The textbooks, too, were generally appropriate for the goals of the respective teachers, with three exceptions: At both School D and School E, one teacher used Grazel [9] despite their contrasting goals in relation to the text; and at School E, one teacher’s apparent religious perspective seemed far from that of Laqueur’s History of Zionism. [10].

Views of Jewish History
Almost all of the Jewish history teachers and principals of these schools are modern Orthodox Jews. They work in a modern Orthodox environment which is designed primarily to transmit the heritage to a new generation. Their stated and implied goals, for the most part, reveal a sense of concern for inculcating loyalty to that tradition, and observance of religious law. They are reflected also in most of the texts (particularly Grayzel, the most widely used textbook) and curriculum materials, where the rabbis and spiritual leaders of Jewish life are presented very favorably, and where religious rituals and ceremonies are portrayed in a positive light. It is clear from all of the above (and from other interview comments) that the survival of the Jewish people has been due to its loyalty to this tradition, and that its future depends on continued observance of religious law, Halakhah.

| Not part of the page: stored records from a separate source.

/-! ### The journal and copy engines -/

/-- R636 to R648, R656, R657: an APPEND that fails a check ends with its status; else its record, chained by PREV and HASH and with a MAC when asked, is staged after
a pad marker at the ring's end, the head takes its SEQ and HASH, and it ends with the SEQ, or waits for its flush in DURABLE. A FLUSH ends at once when nothing is
staged. SEED sets the head while none is valid. -/
def Claims.JournalAppendsRecords : Prop :=
  ∀ (s : State) (src : Src) (f : Flight) (payload : List Byte), s.wired = true → s.pwr.fabricUp = true → Variant.hasJnl s.variant = true → s.fenced 6 = false →
    let j := f.job
    let p := s.pump
    let ends := fun (st r : Nat) (t : State) => t.pumpIs { p with flight := p.flight.erase f ++ [{ f with done := some ⟨st, r, 4⟩ }] }
    let waits := fun (l : Loc) (t : State) => t.pumpIs { p with flight := p.flight.map fun g => if g.done.isNone && g.loc == .journal then { g with loc := l } else g }
    let mac := j.param.testBit 16 = true ∨ s.get F.JNL_CFG_MACALL = 1
    let valid := s.get F.JNL_HEADCTL_VALID = 1
    let seqNow := s.get F.JNL_HEADSEQH_SEQ * 2 ^ 32 + s.get F.JNL_HEADSEQL_SEQ
    let status := if 2 ^ 17 ≤ j.param then some 0x15 else if 1 < j.ndesc then some 0x11 else if (if mac then 3968 else 4000) < j.len then some 0x11
      else if j.hall = .P then some 0x43 else if ¬ valid then some 0x40 else if mac ∧ s.get F.JNL_MACCTL_LOADED = 0 then some 0x41 else none
    let inline := (j.gen = 2 ∧ j.addr = 0 ∧ j.len ≤ 32) ∨ j.imm = true
    let seq := (seqNow + 1) % 2 ^ 48
    let padded := (payload.length + 7) / 8 * 8
    let len := (if mac then 128 else 96) + padded
    let eight := fun (g : Fld) => (List.range 8).flatMap fun k => leBytes 4 (s.get (g.ix k))
    let body := leBytes 2 0xCE4A ++ leBytes 2 len ++ [1] ++ leBytes 1 (if mac then 1 else 0) ++ leBytes 2 (j.param % 65536) ++ leBytes 6 seq
      ++ leBytes 2 payload.length ++ leBytes 8 s.tb.toNat ++ leBytes 6 j.ltag ++ [0, 0] ++ eight F.JNL_HEADHASH_HASH ++ payload
      ++ List.replicate (padded - payload.length) 0
    let hash := sha256 body
    let record := body ++ hash ++ if mac then hmac256 (eight F.JNL_MACKEY_KEY) hash else []
    let wr := s.get F.JNL_STWR_OFFSET
    let pad := if 0x8000 - wr < record.length then 0x8000 - wr else 0
    let at' := if 0x8000 - wr < record.length then 0 else wr
    let marker := leBytes 2 0xCE50 ++ leBytes 2 pad ++ leBytes 4 0
    let head := fun (l h : Nat) (hash : Nat → Nat) => [(F.JNL_HEADSEQL_SEQ, l), (F.JNL_HEADSEQH_SEQ, h)]
      ++ (List.range 8).map (fun k => (F.JNL_HEADHASH_HASH.ix k, hash k)) ++ [(F.JNL_HEADCTL_VALID, 1)]
    let durable := s.get F.JNL_CFG_MODE = 1 ∨ (s.get F.JNL_CFG_MODE = 2 ∧ s.chg.present = false)
    let flushed := (if valid then seqNow else 0)
    let u := s.reached src
    (p.flight.find? (fun g => g.done.isNone && g.loc == .journal) = some f →
      (j.op ≠ 1 → j.op ≠ 2 → Does s (exec .append s) [.pump] [] (ends 0x10 0))
      ∧ (∀ st, j.op = 1 → status = some st → Does s (exec .append s) [.pump] (if st = 0x40 then [(evtBit 12 4, 1)] else []) (ends st 0))
      ∧ (j.op = 1 → status = none → s.fenced 12 = false → ((inline ∧ payload = ((j.bytes.drop 0x20).take 32).take j.len)
            ∨ (¬ inline ∧ j.sgl = false ∧ 0 < j.len ∧ s.plainFor j.addr j.len = true ∧ payload = s.bytes j.addr j.len)) →
        Does s (exec .append s) [.pump, .memory]
          ((F.JNL_STWR_OFFSET, (at' + record.length) % 0x8000) :: head (seq % 2 ^ 32) (seq / 2 ^ 32) fun k => longAt hash (4 * k)) fun t =>
          (durable → waits (.durable seq) t) ∧ (¬ durable → ends 0 (seq % 2 ^ 32) t) ∧ t.dramGen = s.dramGen ∧ t.flashGen = s.flashGen
          ∧ ∀ a, t.byte a = if bsramBase + at' ≤ a ∧ a < bsramBase + at' + record.length then record.getD (a - bsramBase - at') 0
            else if pad ≠ 0 ∧ bsramBase + wr ≤ a ∧ a < bsramBase + wr + 8 then marker.getD (a - bsramBase - wr) 0 else s.byte a)
      ∧ (j.op = 2 → j.param ≠ 0 → Does s (exec .flush s) [.pump] [] (ends 0x15 0))
      ∧ (j.op = 2 → j.param = 0 → (j.len ≠ 0 ∨ 1 < j.ndesc) → Does s (exec .flush s) [.pump] [] (ends 0x11 0))
      ∧ (j.op = 2 → j.param = 0 → j.len = 0 → j.ndesc ≤ 1 →
        (s.get F.JNL_STFL_OFFSET = wr → Does s (exec .flush s) [.pump] [] (ends 0 (flushed % 2 ^ 32)))
        ∧ (s.get F.JNL_STFL_OFFSET ≠ wr → Does s (exec .flush s) [.pump] [] (waits (.flush flushed)))))
    ∧ (s.reachesField src F.JNL_HEADCTL_SEED 1 = true → u.boundAway src 2 0 = false → u.get F.JNL_HEADCTL_VALID = 0 → u.atLoc Loc.atJournal = false →
      Does u (exec (.journalSeed src) s) [] (head (u.get F.JNL_SEEDSEQL_SEQ) (u.get F.JNL_SEEDSEQH_SEQ) fun k => u.get (F.JNL_SEEDHASH_HASH.ix k)) fun _ => True)

/-- R647, R649 to R652, R665: a batch takes what is staged when it starts and copies it to the destination: to FLASH by programming, to HOST into its ring; a record
that does not fit sets DESTFULL; a program that fails ends the batch. Its end advances JNL_STFL and completes a job that waits for it. The MAC key is loaded
by its last register and cleared by CLEAR. -/
def Claims.JournalFlushesBatches : Prop :=
  ∀ (s : State) (src : Src) (b : Batch) (f : Flight) (v : Long), s.wired = true → s.pwr.fabricUp = true → Variant.hasJnl s.variant = true → s.fenced 6 = false →
    let dest := s.get F.JNL_CFG_DEST
    let base := s.get F.JNL_DBASEHI_BASE * 2 ^ 32 + s.get F.JNL_DBASELO_BASE * 4096
    let size := 2 ^ s.get F.JNL_DBASEHI_SIZE
    let wr := s.get F.JNL_DWR_OFFSET
    let e := s.eng
    let n := ofLe (s.bytes (bsramBase + b.pos + 2) 2)
    let record := s.bytes (bsramBase + b.pos) n
    let room := size - 16
    let used := (wr + room - s.get F.JNL_DRD_OFFSET) % room
    let moved := some { b with pos := b.stEnd }
    let seqOf := fun (l : Loc) => match l with
      | .durable q => some q
      | .flush q => some q
      | _ => none
    let upTo := fun (g : Flight) => g.done.isNone && (seqOf g.loc).any fun q => decide (q ≤ b.lastSeq)
    let ends := fun (st q : Nat) (t : State) => t.pumpIs { s.pump with flight := s.pump.flight.erase f ++ [{ f with done := some ⟨st, q % 2 ^ 32, 4⟩ }] }
    let u := s.reached src
    (∀ ok, e.batch = none → dest = 1 → s.get F.JNL_STFL_OFFSET ≠ s.get F.JNL_STWR_OFFSET → s.linkSends base = false →
      Does s (exec (.flushBatch ok) s) [.engines] [] fun t =>
        t.eng = { e with batch := some ⟨s.get F.JNL_STWR_OFFSET, s.get F.JNL_HEADSEQH_SEQ * 2 ^ 32 + s.get F.JNL_HEADSEQL_SEQ, s.get F.JNL_STFL_OFFSET⟩ })
    ∧ (e.batch = some b → b.pos ≠ b.stEnd → ofLe (s.bytes (bsramBase + b.pos) 2) = 0xCE4A → 0 < n → (b.pos + n) % 0x8000 = b.stEnd →
      (∀ ok, dest = 1 → s.linkSends base = true → regionOf (base + wr) = .link → n ≤ room - wr →
        (used + n < room → Does s (exec (.flushBatch ok) s) [.engines] [(F.JNL_DWR_OFFSET, (wr + n) % room)] fun t => t.eng = { e with batch := moved, destFull := false })
        ∧ (room ≤ used + n → Does s (exec (.flushBatch ok) s) [.engines] [(evtBit 12 3, 1)] fun t => t.eng = { e with destFull := true }))
      ∧ (dest = 2 → base + size ≤ 2 ^ s.get F.FSP_CFG_SIZE →
        (wr + n ≤ size → Does s (exec (.flushBatch true) s) [.engines, .flash, .memory] [(F.JNL_DWR_OFFSET, wr + n)] fun t =>
          t.eng = { e with batch := moved, destFull := false } ∧ t.flashBusy = true ∧ t.flashCmd = s.flashCmd ∧ t.dramGen = s.dramGen ∧ t.flashGen = s.flashGen
          ∧ ∀ a, t.byte a = if flashBase + base + wr ≤ a ∧ a < flashBase + base + wr + n
            then s.byte a &&& record.getD (a - flashBase - base - wr) 0 else s.byte a)
        ∧ Does s (exec (.flushBatch false) s) [.engines, .flash, .memory] [(evtBit 12 2, 1)] fun t =>
          t.eng = { e with batch := none } ∧ t.flashBusy = false ∧ t.flashCmd = s.flashCmd ∧ t.dramGen = s.dramGen ∧ t.flashGen = s.flashGen + 1
          ∧ ∀ a, regionOf a ≠ .flash → t.byte a = s.byte a))
    ∧ (e.batch = some b → b.pos = b.stEnd → (dest = 2 ∨ (dest = 1 ∧ s.linkSends base = true ∧ regionOf (base + (size - 16)) = .link)) →
      let done := fun (areas : List Area) (P : State → Prop) => Does s (exec .flushed s) areas [(F.JNL_STFL_OFFSET, b.stEnd), (evtBit 12 0, 1)] fun t =>
        t.eng = { e with batch := none } ∧ t.flashBusy = false ∧ t.flashCmd = s.flashCmd ∧ P t
      (s.pump.flight.filter upTo = [] → done [.engines, .flash] fun _ => True)
      ∧ (∀ q, s.pump.flight.filter upTo = [f] → seqOf f.loc = some q → done [.engines, .flash, .pump] (ends 0 q)))
    ∧ (∀ q, s.pump.flight.find? (fun g => g.done.isNone && (seqOf g.loc).isSome) = some f → seqOf f.loc = some q →
      Does s (exec .journalFlushTimeout s) [.pump] [(evtBit 12 2, 1)] (ends 0x42 q))
    ∧ (u.boundAway src 2 0 = false →
      (s.reaches src F.JNL_DRD_OFFSET.off v.toNat = true → v.toNat % 8 = 0 →
        Does u (exec (.journalDrdWrite src v) s) [] [(F.JNL_DRD_OFFSET, v.toNat)] fun _ => True)
      ∧ (s.reaches src (F.JNL_MACKEY_KEY.ix 7).off v.toNat = true →
        Does u (exec (.macKeyLoad src v) s) [] [(F.JNL_MACKEY_KEY.ix 7, v.toNat), (F.JNL_MACCTL_LOADED, 1)] fun _ => True)
      ∧ (s.reachesField src F.JNL_MACCTL_CLEAR 1 = true →
        Does u (exec (.macKeyClear src) s) [] ((List.range 8).map (fun k => (F.JNL_MACKEY_KEY.ix k, 0)) ++ [(F.JNL_MACCTL_LOADED, 0)]) fun _ => True))
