-- ==== Sys2Proof/Laws/Memory.lean ====
section
/-! SUPPORT. Memory: what a write leaves each byte, and that every memory operation keeps the canonical form. -/
namespace Sys2Proof.Machine
variable {s : State}

theorem State.putByte_mem (a : Nat) (b : Byte) :
    (s.putByte a b).mem = if unlisted a = some b then eraseKey s.mem a else insertKey s.mem a b := by
  unfold State.putByte
  split <;> rfl

/-- A byte reads as written, and a write leaves every other byte. -/
theorem State.byte_putByte (a x : Nat) (b : Byte) : (s.putByte a b).byte x = if x = a then b else s.byte x := by
  unfold State.byte
  rw [State.putByte_mem, State.putByte_dramGen, State.putByte_flashGen]
  by_cases hu : unlisted a = some b
  · rw [if_pos hu, lookupKey_eraseKey]
    by_cases hx : x = a
    · subst hx
      unfold unlisted at hu
      split at hu
      · rename_i hr
        simp only [hr, if_true]
        simpa using hu
      · simp at hu
    · rw [if_neg (Ne.symm hx), if_neg hx]
  · rw [if_neg hu, lookupKey_insertKey]
    by_cases hx : x = a
    · subst hx; simp
    · rw [if_neg (Ne.symm hx), if_neg hx]

/-- Bytes read as written, and every other byte stays. -/
theorem State.byte_putBytes (a x : Nat) (l : List Byte) :
    (s.putBytes a l).byte x = if h : a ≤ x ∧ x - a < l.length then l[x - a]'h.2 else s.byte x := by
  induction l generalizing s a with
  | nil => simp [State.putBytes]
  | cons b l ih =>
    simp only [State.putBytes, ih, State.byte_putByte]
    by_cases h1 : x = a
    · subst h1
      simp
    · by_cases h2 : a + 1 ≤ x ∧ x - (a + 1) < l.length
      · rw [dif_pos h2, dif_pos (by simp; omega)]
        have : x - a = (x - (a + 1)) + 1 := by omega
        simp [this]
      · rw [dif_neg h2, if_neg h1, dif_neg (by simp; omega)]

/-! ### The canonical form -/

theorem Memory.wf_iff (m : List Host.Cell) : Memory.wf m = true ↔ sortedKeys m = true ∧ ∀ c ∈ m, unlisted c.1 ≠ some c.2 := by
  simp [Memory.wf, List.all_eq_true]

theorem Memory.wf_putByte (h : Memory.wf s.mem = true) (a : Nat) (b : Byte) : Memory.wf (s.putByte a b).mem = true := by
  rw [Memory.wf_iff] at h ⊢
  rw [State.putByte_mem]
  split
  · exact ⟨sortedKeys_eraseKey _ _ h.1, fun c hc => h.2 c (mem_eraseKey _ _ _ hc)⟩
  · rename_i hu
    refine ⟨sortedKeys_insertKey _ _ _ h.1, fun c hc => ?_⟩
    rcases mem_insertKey _ _ _ _ hc with rfl | hc
    · exact hu
    · exact h.2 c hc

theorem Memory.wf_putBytes (h : Memory.wf s.mem = true) (a : Nat) (l : List Byte) : Memory.wf (s.putBytes a l).mem = true := by
  induction l generalizing s a with
  | nil => exact h
  | cons b l ih => exact ih (Memory.wf_putByte h a b) _

theorem State.putHost_mem (a : Nat) (l : List Byte) : (s.putHost a l).mem = s.mem := by
  induction l generalizing s a with
  | nil => rfl
  | cons b l ih => simp only [State.putHost, ih]

theorem Memory.wf_physWrite (h : Memory.wf s.mem = true) (a : Nat) (l : List Byte) : Memory.wf (s.physWrite a l).mem = true := by
  unfold State.physWrite
  split
  · rw [State.putHost_mem]; exact h
  · exact Memory.wf_putBytes h a l

theorem sortedKeys_filter {β : Type} (l : List (Nat × β)) (p : Nat × β → Bool) (h : sortedKeys l = true) : sortedKeys (l.filter p) = true := by
  induction l with
  | nil => rfl
  | cons q l ih =>
    obtain ⟨k, w⟩ := q
    rw [sortedKeys_cons] at h
    rw [List.filter_cons]
    split
    · rw [sortedKeys_cons]
      exact ⟨fun x hx => h.1 x (List.mem_filter.1 hx).1, ih h.2⟩
    · exact ih h.2

/-- Memory that is lost in part: the contents of a range of it (R112, R753, R765). -/
theorem Memory.wf_filter {m : List Host.Cell} (h : Memory.wf m = true) (p : Host.Cell → Bool) : Memory.wf (m.filter p) = true := by
  rw [Memory.wf_iff] at h ⊢
  exact ⟨sortedKeys_filter _ _ h.1, fun c hc => h.2 c (List.mem_filter.1 hc).1⟩

theorem sortedKeys_map {β : Type} (l : List (Nat × β)) (f : Nat × β → Nat × β) (hf : ∀ c, (f c).1 = c.1) (h : sortedKeys l = true) :
    sortedKeys (l.map f) = true := by
  induction l with
  | nil => rfl
  | cons q l ih =>
    obtain ⟨k, w⟩ := q
    rw [sortedKeys_cons] at h
    have e : f (k, w) = (k, (f (k, w)).2) := Prod.ext (hf _) rfl
    rw [List.map_cons, e, sortedKeys_cons]
    refine ⟨fun x hx => ?_, ih h.2⟩
    obtain ⟨y, hy, rfl⟩ := List.mem_map.1 hx
    rw [hf]
    exact h.1 y hy

/-- Dirty lines that are lost (R112, R119). -/
theorem Memory.wf_linesLost (h : Memory.wf s.mem = true) : Memory.wf s.linesLost.mem = true := by
  rw [Memory.wf_iff] at h ⊢
  refine ⟨sortedKeys_map _ _ (fun c => by split <;> rfl) h.1, fun c hc => ?_⟩
  obtain ⟨y, hy, rfl⟩ := List.mem_map.1 hc
  split
  · rename_i hd
    unfold unlisted
    rw [hd.1]
    simp
  · exact h.2 y hy

theorem Memory.wf_dramLost (h : Memory.wf s.mem = true) : Memory.wf s.dramLost.mem = true := Memory.wf_filter h _

theorem Memory.wf_reset : Memory.wf State.reset.mem = true := rfl

end Sys2Proof.Machine
end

However, despite some references to the role of God in the interviews, most of the texts, curriculum materials, and classroom observations revealed that history is not being taught as Divine Providence. With the exception of two teachers at School E, and two texts which are not widely used, the role of God is avoided. It may be that his role is simply assumed, or that it is dangerous to try to pinpoint the hand of God in history. Whatever the case, Jewish history is for the most part taught without God’s active role. Instead history is taught in the theater of human beings and their actions. The religious viewpoint that is often evidenced thus steers clear of direct divine involvement. The religious texts are important and taken quite seriously; the role of the rabbis and Jewish law is often paramount to anything else. This is apparent even among some of the teachers who emphasize cognitive goals for the teaching of Jewish history. Yet, God is kept out of the limelight. In this sense, Yaakov Feitman’s article, with its emphasis on “eternal Torah truths,” [11] seems reflected in these schools to a much greater extent than Justin Lewis’ call for the students to see the greatness of God’s work. [12]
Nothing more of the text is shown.